Tsatsralt-Od B, Takahashi M, Nishizawa T, Inoue J, Ulaankhuu D, Okamoto H
Division of Virology, Department of Infection and Immunity, Jichi Medical School, Tochigi-Ken, Japan.
Arch Virol. 2005 Dec;150(12):2513-28. doi: 10.1007/s00705-005-0590-1. Epub 2005 Jul 14.
Serum samples obtained from 289 first-time and 114 repeat donors at the Blood Center of Mongolia (MBC) were tested for serological and molecular markers of hepatitis B virus (HBV), hepatitis C virus (HCV), and hepatitis delta virus (HDV) infections. Among the 403 blood donors, 33 (8.2%), 21 (5.2%), and 27 (6.7%) tested positive for hepatitis B surface antigen (HBsAg) and/or HBV DNA, HCV RNA, and HDV RNA, respectively. Collectively, 55 donors were viremic for one or more of these viruses, and included 54 first-time donors (18.7%) and 1 repeat donor (0.9%) (P < 0.0001). One discrepant case with HBsAg detectable only at MBC was negative for HBsAg, HBV DNA and anti-HBc in this study. Four donors who were HCV-viremic in this study were negative for anti-HCV by the MBC method. Further efforts to increase the sensitivity and specificity of the currently-used tests are urgently required in Mongolia. Three donors who were positive for anti-HBc and anti-HDV but negative for HBsAg, had both HBV DNA and HDV RNA. This suggests that introduction of a new anti-HDV serological test is useful for not only HDV screening but also HBV screening of anti-HBc-positive, HBsAg negative donors, considering a possibility of viral interference by coexisting HDV.

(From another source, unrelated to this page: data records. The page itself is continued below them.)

-- ==== Sys2Proof/Certificates/Slice0/Obligations.lean ====
section
/-! DEFINITION. The statements for the provers. -/

open Sys2Proof Sys2Proof.Machine

/-! ### The block and its ports -/

/-- For every command c and state whose queue is c followed by a rest, a step answers what exec answers for c on the
state with the queue's rest. -/
def Obligations.StepTakesFront : Prop :=
  ∀ (c : Instr) (rest : List Instr) (s : State), s.pending = c :: rest → step s = exec c { s with pending := rest }

/-- The model's choice (log entry 1; the table has no row for a tick): on an empty queue the block runs the first
event that stands due, in this order (the model's, log entry 1): a waiting stop request; the roll-call period and
reply timers at 0; engage, start, stop and pacing timers, the lowest train first; the staleness timers of transmitters
A, then B; blind timers; layer staleness timers; the boundary, pre-reservation, ramp step, time-mark, hold and scan
interval timers; the clock-low and data-low timers, only while a transaction waits for its start condition (within an
exchange their commands tell what had moved: log entry 38). Where none stands due one millisecond passes: the named
timers count down, the points age, and the named tables, records and settings stand. -/
def Obligations.EmptyQueueLetsTimePass : Prop :=
  ∀ s : State, s.pending = [] →
    let at_ (b : Bool) (c : Instr) : Option Instr := if b then some c else none
    let train (k : TrainTimer) (c : TrainId → Instr) : Option Instr :=
      ((fins 6).find? fun t => (s.run t).timer == some (k, 0)).map c
    let cavern (p : CavernRun → Bool) (c : CavernId → Instr) : Option Instr :=
      ((fins 2).find? fun k => p (s.cavern k).run).map c
    let waits : Bool := s.bus.txn.any fun x => !x.started
    let due : List (Option Instr) :=
      [ at_ (s.stopRequests != []) .trainStopRequest,
        at_ (s.roll.period == some 0) .rollCallPeriodExpiry, at_ (s.roll.reply == some 0) .replyTimerExpiry,
        train .engage .engageTimerExpiry, train .start .startTimerExpiry, train .stop .stopTimerExpiry,
        ((fins 6).find? fun t => s.queue.pacing.get t == some 0).map .pacingTimerExpiry,
        cavern (fun r => r.staleA == some 0) (.cavernStalenessTimerExpiry · .a),
        cavern (fun r => r.staleB == some 0) (.cavernStalenessTimerExpiry · .b),
        cavern (fun r => r.blindTimer == .running 0) .blindTimerExpiry,
        ((fins 64).find? fun l => (s.layer l).stale == some 0).map .layerStalenessTimerExpiry,
        at_ (s.engine.boundary == some 0) .boundaryTimerExpiry,
        at_ (s.engine.pre == .running 0) .preReservationTimerExpiry,
        at_ (s.engine.ramp == some 0) .rampStepTimerExpiry, at_ (s.engine.mark == some 0) .timeMarkTimerExpiry,
        at_ (s.act.hold == some 0) .holdTimerExpiry, at_ (s.bus.interval == some 0) .scanIntervalTimerExpiry,
        at_ (s.bus.clockLow == some 0 && waits) (.clockLowTimerExpiry [] 0),
        at_ (s.bus.dataLow == some 0 && waits) (.dataLowTimerExpiry []) ]
    (∀ c, due.findSome? id = some c → step s = exec c s) ∧
    (due.findSome? id = none →
      ∃ t, step s = .next t ∧ t.stopRequests = s.stopRequests ∧ t.stations = s.stations ∧ t.part = s.part ∧
        t.gateOpen = s.gateOpen ∧ t.reservations = s.reservations ∧ t.slots = s.slots ∧ t.history = s.history ∧
        t.faults = s.faults ∧ t.tiers = s.tiers ∧ t.routes = s.routes ∧
        t.roll = { s.roll with period := s.roll.period.map (· - 1), reply := s.roll.reply.map (· - 1) } ∧
        t.engine.boundary = s.engine.boundary.map (· - 1) ∧ t.engine.ramp = s.engine.ramp.map (· - 1) ∧
        t.engine.mark = s.engine.mark.map (· - 1) ∧
        (∀ n, s.engine.pre = .running n → t.engine.pre = .running (n - 1)) ∧ t.act.hold = s.act.hold.map (· - 1) ∧
        t.bus = { s.bus with interval := s.bus.interval.map (· - 1), clockLow := s.bus.clockLow.map (· - 1),
                             dataLow := s.bus.dataLow.map (· - 1) } ∧
        (∀ u, t.cfg u = s.cfg u ∧ (t.run u).state = (s.run u).state ∧ (t.run u).power = (s.run u).power ∧
          (t.run u).timer = (s.run u).timer.map (fun x => (x.1, x.2 - 1)) ∧
          t.queue.pacing.get u = (s.queue.pacing.get u).map (· - 1)) ∧
        (∀ c, (t.cavern c).run.staleA = (s.cavern c).run.staleA.map (· - 1) ∧
          (t.cavern c).run.staleB = (s.cavern c).run.staleB.map (· - 1) ∧
          ∀ n, (s.cavern c).run.blindTimer = .running n → (t.cavern c).run.blindTimer = .running (n - 1)) ∧
        (∀ l, (t.layer l).stale = (s.layer l).stale.map (· - 1)) ∧
        ∀ i, (t.points.get i).age = (s.points.get i).age.map fun a => min (a + 1) 0xFFFFFFFE)

/-- R185: The state after reset has every table entry unused, ROUTES at its power-on values, empty mask sets, the gate
CLOSED, commissioning acceptance, the roll-call period and scan interval timers running, no blind timer running,
nothing to send and no command waiting. POWER_ON answers that state from any state, with the strap value in fields 0
and 2 of PART. The model's choice (log entry 12): the trip line, the link conditions, the commands waiting and the
counter of free values stand outside the reset. -/
def Obligations.ResetAndPowerOnValues : Prop :=
  ((∀ i, (State.reset.station i).inUse = false) ∧ (∀ i, (State.reset.positions.get i).state = .unused) ∧
   (∀ i, (State.reset.duties.get i).mapped = false) ∧ (∀ t, (State.reset.cfg t).configured = false) ∧
   (∀ c, (State.reset.cavern c).cfg.configured = false) ∧ (∀ h, (State.reset.store h).cfg.configured = false) ∧
   (∀ i, (State.reset.scan.get i).inUse = false) ∧ (∀ t, State.reset.run t = {}) ∧
   (∀ c, State.reset.routes.get c = routePowerOn c) ∧ (∀ k, (State.reset.tiers.get k).mask = 0) ∧
   State.reset.gateOpen = false ∧ State.reset.commissioning = true ∧
   State.reset.roll.period = some 5000 ∧ State.reset.bus.interval = some 1000 ∧
   (∀ c, (State.reset.cavern c).run.blindTimer = .idle) ∧
   State.reset.link.u.tx = [] ∧ State.reset.link.d.tx = [] ∧ State.reset.pending = []) ∧
  (∀ (s : State) (x : BitVec 4), ∃ t, exec (.powerOn x) s = .next t ∧
     t = { State.reset with
           pending := s.pending
           free := s.free
           ptrip := s.ptrip
           link := { u := { up := s.link.u.up }, d := { up := s.link.d.up } }
           part := { address := 0x7F00 + x.setWidth 16, ethLow := x.setWidth 32 }
           trains := Vector.replicate 6 { run := { tripLine := s.ptrip } } })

对从蒙古血液中心(MBC)的289名首次献血者和114名再次献血者采集的血清样本进行了乙型肝炎病毒(HBV)、丙型肝炎病毒(HCV)和丁型肝炎病毒(HDV)感染的血清学和分子标志物检测。在这403名献血者中,分别有33名(8.2%)、21名(5.2%)和27名(6.7%)的乙型肝炎表面抗原(HBsAg)和/或HBV DNA、HCV RNA和HDV RNA检测呈阳性。总体而言,55名献血者感染了这些病毒中的一种或多种,其中包括54名首次献血者(18.7%)和1名再次献血者(0.9%)(P<0.0001)。本研究中有1例仅在MBC可检测到HBsAg的不一致病例,其HBsAg、HBV DNA和抗-HBc均为阴性。本研究中4名HCV病毒血症献血者采用MBC方法检测抗-HCV为阴性。蒙古迫切需要进一步努力提高目前所用检测方法的敏感性和特异性。3名抗-HBc和抗-HDV阳性但HBsAg阴性的献血者同时检测到HBV DNA和HDV RNA。这表明,考虑到HDV共存可能产生的病毒干扰,引入新的抗-HDV血清学检测不仅有助于HDV筛查,也有助于抗-HBc阳性、HBsAg阴性献血者的HBV筛查。